As stated above, the calls will fail for some period of time after the phone originally tries to use pbx2, and then at some point, say 5-10min later, pbx2 will stop ignoring the INVITE and process calls, with no human intervention.

By: Douglas Garstang (dgarstang) 2006-05-25 14:07:17

I'm not SIP expert, but if I look at sip_trace.txt, I can see that the Polycom phone is incrementing the value of CSeq from 2 for the first INVITE to 3 for the second INVITE. If you look at bad-debug.txt, you will see:

Ignoring SIP message because of retransmit (INVITE Seqno 3, ours 3)

It seems that Asterisk thinks our counter is 3, when it really should be 2...?

By: Leif Madsen (lmadsen) 2006-05-25 14:08:13

What version of the Polycom firmware are you running?

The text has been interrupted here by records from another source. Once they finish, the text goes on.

-- ==== Sys2Proof/Tests/Slice0.lean ====
section
/-! SUPPORT. Tests of single operations and single steps, with expected values from the spec's rules and vectors (95_test_vectors.md;
a test's comment names its source), and for every statement with hypotheses a concrete case that meets them all. -/
namespace Sys2Proof.Tests

open Sys2Proof Sys2Proof.Machine

/-! ### Helpers -/

/-- The next state, if the outcome is one. -/
def nextOf : Host.Outcome State Fault Refusal → Option State
  | .next t => some t
  | _ => none

theorem next_of_nextOf {o : Host.Outcome State Fault Refusal} {t : State} (h : nextOf o = some t) : o = .next t := by
  cases o <;> simp_all [nextOf]

/-- The state after one operation. -/
def after (i : Instr) (s : State) : Option State := nextOf (exec i s)

/-- Launch, with PHASE_CYCLES = 2 and SETTLE_CYCLES = 3. -/
def slow : State := { State.reset with cfg := { Config.launch with phaseCycles := 2, settleCycles := 3 } }

/-- Launch, with this time. -/
def atTime (sec : BitVec 6) (min : BitVec 7) : State := { State.reset with sec := sec, min := min }

/-- Launch, with these inputs at the next edge. -/
def atEdge (s : State) (x : Inputs) : State := { s with stim := [.edge x] }

/-- The first SHIFT edge of digit 0 of a captured value. -/
def loaded (v : BitVec 16) (en : Bool) (pos : BitVec 2) : State := slow.capture (digits v) en pos

/-- The frame words of the four positions of a captured value. -/
def words (s : State) : List (Option Frame) :=
  [0#2, 1#2, 2#2, 3#2].map fun i => ({ s with didx := i } : State).curWord.toOption

/-! ### Well-formedness: one ill-formed term for each check -/

theorem test_wf_encode0to7_refuses_8 : (Instr.encode0to7 8#4 false).wf = false := by decide
theorem test_wf_encode8to9_refuses_7_and_10 :
    (Instr.encode8to9 7#4 false).wf = false ∧ (Instr.encode8to9 10#4 false).wf = false := by decide
theorem test_wf_encIllegal10to11_refuses_9_and_12 :
    (Instr.encIllegal10to11 9#4 true).wf = false ∧ (Instr.encIllegal10to11 12#4 true).wf = false := by decide
theorem test_wf_encIllegal12to15_refuses_11 : (Instr.encIllegal12to15 11#4 true).wf = false := by decide
theorem test_wf_sactRsvd11x_refuses_101 : (Instr.sactRsvd11x 0b101#3 0#4).wf = false := by decide
theorem test_wf_accepts : (Instr.encode0to7 7#4 true).wf = true ∧ (Instr.encode8to9 9#4 true).wf = true ∧
    (Instr.encIllegal10to11 11#4 true).wf = true ∧ (Instr.encIllegal12to15 15#4 true).wf = true ∧
    (Instr.sactRsvd11x 0b111#3 0#4).wf = true := by decide

/-! ### Decoding: codes written out from the tables R77 to R80, tags from log 1 -/

theorem test_decode_dig :
    decode 0b0001_0000000000000000000_0_0000_0111#32 = .ok (.encode0to7 7#4 false) ∧
    decode 0b0001_0000000000000000000_1_0000_1001#32 = .ok (.encode8to9 9#4 true) ∧
    decode 0b0001_0000000000000000000_0_0000_1010#32 = .ok (.encIllegal10to11 10#4 false) ∧
    decode 0b0001_0000000000000000000_1_0000_1111#32 = .ok (.encIllegal12to15 15#4 true) := ⟨rfl, rfl, rfl, rfl⟩
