-- ==== Sys2Proof/Word.lean ====
section
/-! DEFINITION. The word and byte types, the sparse table every memory of the model is kept in, and their plainest
arithmetic. -/
namespace Sys2Proof

/-- A register of the PX48: 32 bits (R55). -/
abbrev Word := BitVec 32

/-- A byte of memory or of a frame. -/
abbrev Byte := BitVec 8

/-- A sparse table: keys strictly rising, no entry that equals what an unlisted key reads as. -/
abbrev KV (α : Type) := List (Nat × α)

/-- The 32-bit word of a number, modulo 2^32. -/
abbrev w32 (n : Nat) : Word := BitVec.ofNat 32 n

/-- The byte of a number, modulo 256. -/
abbrev w8 (n : Nat) : Byte := BitVec.ofNat 8 n

end Sys2Proof
end

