-- ==== Sys2Proof/Machine/Regs.lean ====
section
/-! DEFINITION. The register pages of the address map (Tables 2.3, 2.4 and the register table of every block chapter):
each page's block, island and instance counts, each register's offset, access codes by bit and reset value, and a name
for every register. Written from the register tables of spec/, chapter by chapter. -/
namespace Sys2Proof.Machine

/-! ### The common registers of every page (R56, Table 2.4) -/
/-- BLK_PAGEID of a page (R56). -/
def BLK_PAGEID (page : Nat) : Reg := ⟨page, 0x000, 0⟩
/-- BLK_CAP of a page (R56). -/
def BLK_CAP (page : Nat) : Reg := ⟨page, 0x004, 0⟩
/-- BLK_EVF of a page (R56). -/
def BLK_EVF (page : Nat) : Reg := ⟨page, 0x010, 0⟩
/-- BLK_EVS of a page (R56). -/
def BLK_EVS (page : Nat) : Reg := ⟨page, 0x014, 0⟩
/-- BLK_EVE of a page (R56). -/
def BLK_EVE (page : Nat) : Reg := ⟨page, 0x018, 0⟩
/-- BLK_ERR of a page (R56). -/
def BLK_ERR (page : Nat) : Reg := ⟨page, 0x01C, 0⟩
/-- BLK_CHSEL of a page (R56). -/
def BLK_CHSEL (page : Nat) : Reg := ⟨page, 0x020, 0⟩
/-- BLK_LOCK of a page (R56). -/
def BLK_LOCK (page : Nat) : Reg := ⟨page, 0x024, 0⟩

/-! ### spec/02_register_model.md -/
/-- PWR_PROFILE (R47). -/
def PWR_PROFILE : Reg := ⟨0x02, 0x040, 0x1⟩
/-- PWR_LEVEL (R47). -/
def PWR_LEVEL : Reg := ⟨0x02, 0x044, 0x0⟩
/-- PWR_STAT (R47). -/
def PWR_STAT : Reg := ⟨0x02, 0x048, 0x0⟩
/-- PWR_CAUSE (R47). -/
def PWR_CAUSE : Reg := ⟨0x02, 0x04C, 0x0⟩
/-- PWR_LIMPCFG (R47). -/
def PWR_LIMPCFG : Reg := ⟨0x02, 0x050, 0x3201F4⟩
/-- PWR_WAKECFG (R47). -/
def PWR_WAKECFG : Reg := ⟨0x02, 0x054, 0xF⟩
/-- PWR_WAKESRC (R47). -/
def PWR_WAKESRC : Reg := ⟨0x02, 0x058, 0x0⟩
/-- PWR_RESUME (R47). -/
def PWR_RESUME : Reg := ⟨0x02, 0x05C, 0x8000000⟩
/-- SYS_ID (R65). -/
def SYS_ID : Reg := ⟨0x00, 0x040, 0x0⟩
/-- SYS_STAT (R65). -/
def SYS_STAT : Reg := ⟨0x00, 0x044, 0x0⟩
/-- SYS_ABSADDR (R65). -/
def SYS_ABSADDR : Reg := ⟨0x00, 0x048, 0x0⟩
/-- SYS_ABSINFO (R65). -/
def SYS_ABSINFO : Reg := ⟨0x00, 0x04C, 0x0⟩
/-- SYS_FENCE (R65). -/
def SYS_FENCE : Reg := ⟨0x00, 0x060, 0x0⟩
/-- CLK_STAT (R66). -/
def CLK_STAT : Reg := ⟨0x01, 0x040, 0x0⟩
/-- CLK_LOSS (R66). -/
def CLK_LOSS : Reg := ⟨0x01, 0x044, 0x0⟩
/-- CLK_IFREQ (R66). -/
def CLK_IFREQ : Reg := ⟨0x01, 0x400, 0x0⟩
/-- CLK_INOM (R66). -/
def CLK_INOM : Reg := ⟨0x01, 0x404, 0x0⟩
/-- NVM_STAT (R69). -/
def NVM_STAT : Reg := ⟨0x0A, 0x040, 0x0⟩
/-- NVM_REFPOS (R69). -/
def NVM_REFPOS : Reg := ⟨0x0A, 0x044, 0x0⟩
/-- NVM_ECCCNT (R69). -/
def NVM_ECCCNT : Reg := ⟨0x0A, 0x048, 0x0⟩
/-- NVM_ECCADDR (R69). -/
def NVM_ECCADDR : Reg := ⟨0x0A, 0x04C, 0x0⟩
/-- NVM_UPROT (R69). -/
def NVM_UPROT : Reg := ⟨0x0A, 0x050, 0x0⟩
/-- DBG_STAT (R71). -/
def DBG_STAT : Reg := ⟨0x0B, 0x040, 0x0⟩
/-- DBG_SWOCFG (R71). -/
def DBG_SWOCFG : Reg := ⟨0x0B, 0x044, 0x1C200⟩
/-- DBG_SWOTX (R71). -/
def DBG_SWOTX : Reg := ⟨0x0B, 0x048, 0x0⟩
/-- DBG_SWOSTAT (R71). -/
def DBG_SWOSTAT : Reg := ⟨0x0B, 0x04C, 0x0⟩
/-- DBG_ATTCNT (R71). -/
def DBG_ATTCNT : Reg := ⟨0x0B, 0x050, 0x0⟩
/-- TXN_BEGIN (R80). -/
def TXN_BEGIN : Reg := ⟨0x06, 0x040, 0x0⟩
/-- TXN_COMMIT (R80). -/
def TXN_COMMIT : Reg := ⟨0x06, 0x044, 0x0⟩
/-- TXN_ABORT (R80). -/
def TXN_ABORT : Reg := ⟨0x06, 0x048, 0x0⟩
/-- TXN_STAT (R80). -/
def TXN_STAT : Reg := ⟨0x06, 0x04C, 0x0⟩
/-- TXN_SYNDROME (R80). -/
def TXN_SYNDROME : Reg := ⟨0x06, 0x050, 0x0⟩
/-- TXN_FRAME (R80). -/
def TXN_FRAME : Reg := ⟨0x06, 0x054, 0x0⟩
/-- TXN_SLOTS (R80). -/
def TXN_SLOTS : Reg := ⟨0x06, 0x058, 0x0⟩
/-- TXN_CFG (R80). -/
def TXN_CFG : Reg := ⟨0x06, 0x05C, 0x0⟩
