-- ==== Sys2Proof/Machine/Hss.lean ====
section
/-! DEFINITION. HSS signatures with LMS trees (RFC 8554, NIST SP 800-208): the verifier of R644 and the signer of R638. -/
namespace Sys2Proof.Machine

/-- A one-time signature type: hash length n, Winternitz parameter w, chains p, checksum shift ls. -/
structure OtsType where
  n : Nat
  w : Nat
  p : Nat
  ls : Nat
  deriving DecidableEq, Repr

/-- The type of a code: LMOTS_SHA256_N32 and N24 (R644). -/
def otsType : Nat → Option OtsType
  | 1 => some ⟨32, 1, 265, 7⟩ | 2 => some ⟨32, 2, 133, 6⟩ | 3 => some ⟨32, 4, 67, 4⟩ | 4 => some ⟨32, 8, 34, 0⟩
  | 5 => some ⟨24, 1, 200, 8⟩ | 6 => some ⟨24, 2, 101, 6⟩ | 7 => some ⟨24, 4, 51, 4⟩ | 8 => some ⟨24, 8, 26, 0⟩
  | _ => none

/-- The hash length and height of a tree type: LMS_SHA256_M32 and M24 of heights 5 to 25 (R644). -/
def lmsType (c : Nat) : Option (Nat × Nat) :=
  if 5 ≤ c ∧ c ≤ 9 then some (32, 5 * (c - 4)) else if 10 ≤ c ∧ c ≤ 14 then some (24, 5 * (c - 9)) else none

/-- The hash cut to n bytes. -/
def hashN (n : Nat) (l : List Byte) : List Byte := (sha256 l).take n

/-- The w-bit digits of a byte, highest first. -/
def byteDigits (w : Nat) (b : Byte) : List Nat :=
  (List.range (8 / w)).map (fun i => b.toNat / 2 ^ (8 - w * (i + 1)) % 2 ^ w)

/-- The digits that the chains sign: of the digest, then of its checksum. -/
def otsDigits (t : OtsType) (q : List Byte) : List Nat :=
  let ds := q.flatMap (byteDigits t.w)
  let sum := ds.foldl (fun s d => s + (2 ^ t.w - 1 - d)) 0
  (ds ++ (beBytes 2 (sum <<< t.ls)).flatMap (byteDigits t.w)).take t.p

/-- k steps of a chain from step j. -/
def otsChain (t : OtsType) (pre : List Byte) (i : Nat) : Nat → Nat → List Byte → List Byte
  | 0, _, x => x
  | k + 1, j, x => otsChain t pre i k (j + 1) (hashN t.n (pre ++ beBytes 2 i ++ beBytes 1 j ++ x))

/-- The digest that a one-time signature signs. -/
def otsDigest (t : OtsType) (pre c msg : List Byte) : List Byte := hashN t.n (pre ++ [0x81, 0x81] ++ c ++ msg)

/-- The one-time public key that a signature leads to. -/
def otsCandidate (t : OtsType) (pre c ys msg : List Byte) : List Byte :=
  let ds := otsDigits t (otsDigest t pre c msg)
  let zs := (List.range t.p).flatMap (fun i =>
    let a := ds.getD i 0
    otsChain t pre i (2 ^ t.w - 1 - a) a (slice ys (t.n * i) t.n))
  hashN t.n (pre ++ [0x80, 0x80] ++ zs)

/-- From node r up a path of sibling hashes to the root. -/
def lmsClimb (m : Nat) (id : List Byte) : Nat → Nat → List Byte → List Byte → List Byte
  | 0, _, _, x => x
  | k + 1, r, path, x =>
    let s := path.take m
    let x' := hashN m (id ++ beBytes 4 (r / 2) ++ [0x83, 0x83] ++ (if r % 2 = 1 then s ++ x else x ++ s))
    lmsClimb m id k (r / 2) (path.drop m) x'

/-- The types of an LMS public key, where its hash lengths agree. -/
def lmsTypes (key : List Byte) : Option (OtsType × Nat × Nat) :=
  match lmsType (beNat (slice key 0 4)), otsType (beNat (slice key 4 4)) with
  | some (m, h), some t => if m = t.n then some (t, m, h) else none
  | _, _ => none

/-- The length of an LMS signature under types. -/
def lmsSigLen (t : OtsType) (m h : Nat) : Nat := 4 + 4 + t.n + t.p * t.n + 4 + h * m

/-- An LMS signature verifies. -/
def lmsVerify (key msg sig : List Byte) : Bool :=
  match lmsTypes key with
  | none => false
  | some (t, m, h) =>
    let q := beNat (slice sig 0 4)
    let id := slice key 8 16
    let pre := id ++ slice sig 0 4
    let o := 8 + t.n + t.p * t.n
    let k := otsCandidate t pre (slice sig 8 t.n) (slice sig (8 + t.n) (t.p * t.n)) msg
    let leaf := hashN m (id ++ beBytes 4 (2 ^ h + q) ++ [0x82, 0x82] ++ k)
    decide (sig.length = lmsSigLen t m h) && decide (key.length = 24 + m) && decide (slice sig 4 4 = slice key 4 4) &&
      decide (slice sig o 4 = slice key 0 4) && decide (q < 2 ^ h) &&
      decide (lmsClimb m id h (2 ^ h + q) (slice sig (o + 4) (h * m)) leaf = slice key 24 m)

/-- Down n more levels: each signature signs the next public key, the last one the message. -/
def hssDown (msg : List Byte) : Nat → List Byte → List Byte → Bool
  | n, key, sig =>
    match lmsTypes key with
    | none => false
    | some (t, m, h) =>
      let l := lmsSigLen t m h
      match n with
      | 0 => lmsVerify key msg sig
      | n + 1 =>
        let rest := sig.drop l
        let next := match lmsTypes rest with | some (_, m', _) => rest.take (24 + m') | none => []
        lmsVerify key next (sig.take l) && hssDown msg n next (rest.drop next.length)

/-- An HSS signature of a message verifies under a public key of 1 to 8 levels (R644). -/
def hssVerify (key msg sig : List Byte) : Bool :=
  let l := beNat (slice key 0 4)
  decide (4 ≤ key.length) && decide (1 ≤ l) && decide (l ≤ 8) && decide (4 ≤ sig.length) &&
    decide (beNat (slice sig 0 4) + 1 = l) && hssDown msg (l - 1) (key.drop 4) (sig.drop 4)

/-! ### The signer's key (R638) -/

/-- The signer's one-time type, LMOTS_SHA256_N32_W4. -/
def sigOts : OtsType := ⟨32, 4, 67, 4⟩

/-- A tree of the signer: SEED and identifier of tree t under slot 2's key. -/
def sigSeed (k2 : List Byte) (t : Nat) : List Byte := hkdfExpand k2 ([0x48, 0x53, 0x53, 0x54] ++ leBytes 4 t) 32
/-- The identifier I of tree t. -/
def sigId (k2 : List Byte) (t : Nat) : List Byte := hkdfExpand k2 ([0x48, 0x53, 0x53, 0x49] ++ leBytes 4 t) 16

/-- The private start of chain i of leaf q (RFC 8554, Appendix A). -/
def sigStart (seed id : List Byte) (q i : Nat) : List Byte := sha256 (id ++ beBytes 4 q ++ beBytes 2 i ++ [0xFF] ++ seed)

/-- The hash of leaf q in a tree of height h. -/
def sigLeaf (seed id : List Byte) (h q : Nat) : List Byte :=
  let pre := id ++ beBytes 4 q
  let zs := (List.range 67).flatMap (fun i => otsChain sigOts pre i 15 0 (sigStart seed id q i))
  sha256 (id ++ beBytes 4 (2 ^ h + q) ++ [0x82, 0x82] ++ sha256 (pre ++ [0x80, 0x80] ++ zs))

/-- The hash of node r, which is k levels above the leaves, in a tree of height h. -/
def sigNode (seed id : List Byte) (h : Nat) : Nat → Nat → List Byte
  | 0, r => sigLeaf seed id h (r - 2 ^ h)
  | k + 1, r => sha256 (id ++ beBytes 4 r ++ [0x83, 0x83] ++ sigNode seed id h k (2 * r) ++ sigNode seed id h k (2 * r + 1))

/-- The LMS public key of tree t, of height h and tree type `typ`. -/
def lmsPub (k2 : List Byte) (typ h t : Nat) : List Byte :=
  let id := sigId k2 t
  beBytes 4 typ ++ beBytes 4 3 ++ id ++ sigNode (sigSeed k2 t) id h h 1

/-- The LMS signature of a message with leaf q of tree t and randomizer c. -/
def lmsSign (k2 : List Byte) (typ h t q : Nat) (c msg : List Byte) : List Byte :=
  let seed := sigSeed k2 t
  let id := sigId k2 t
  let pre := id ++ beBytes 4 q
  let ds := otsDigits sigOts (otsDigest sigOts pre c msg)
  let ys := (List.range 67).flatMap (fun i => otsChain sigOts pre i (ds.getD i 0) 0 (sigStart seed id q i))
  let path := (List.range h).flatMap (fun k =>
    let r := (2 ^ h + q) / 2 ^ k
    sigNode seed id h k (if r % 2 = 1 then r - 1 else r + 1))
  beBytes 4 q ++ beBytes 4 3 ++ c ++ ys ++ beBytes 4 typ ++ path

/-- The 60-byte HSS public key of the signing key: two levels of height 15. -/
def signerPub (k2 : List Byte) : List Byte := beBytes 4 2 ++ lmsPub k2 7 15 0

/-- The signature of index q over a message: the top tree signs the public key of bottom tree q / 32,768, whose leaf
q mod 32,768 signs the message; the two randomizers are the entropy's. -/
def signerSign (k2 : List Byte) (q : Nat) (cTop c msg : List Byte) : List Byte :=
  let j := q / 32768
  let pub := lmsPub k2 7 15 (j + 1)
  beBytes 4 1 ++ lmsSign k2 7 15 0 j cTop pub ++ pub ++ lmsSign k2 7 15 (j + 1) (q % 32768) c msg

end Sys2Proof.Machine
end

By: Joshua C. Colp (jcolp) 2006-05-25 14:11:25

This seems to be a bug in the Polycom SIP stack. The ACK MUST contain the same CSeq value as the original request (the INVITE) - and it does not. Upgrade to the latest Polycom firmware, 1.6.6 and see if it is still an issue. If so - we'll need to take it to Polycom.

By: Douglas Garstang (dgarstang) 2006-05-25 14:23:30

joshnet: Are you sure that it's not supposed to increment the CSeq for an ACK? Is that in the RFC's somewhere? I can use this as evidence when I call Polycom.

This must only happen when the phone fails over an INVITE request from one outgoing proxy to another, or every single call would fail!

I just made a call too, after it had magically started to work, and I can see that it did not increment the CSeq for the ACK, so it definitely looks like that Polycom incrementing the ACK is breaking stuff.

I'm going to take it to Polycom right now (through our crappy VAR). If Polycom can't make their firmware generally available, what else am I supposed to do.

By: Joshua C. Colp (jcolp) 2006-05-25 14:24:43

RFC 3261: Construction of the ACK Request

The CSeq header field in the ACK MUST contain the same
  value for the sequence number as was present in the original request,
  but the method parameter MUST be equal to "ACK".

By: Joshua C. Colp (jcolp) 2006-05-25 14:28:45

Since this has been determined to be a Polycom SIP stack bug, I'm closing this bug report out.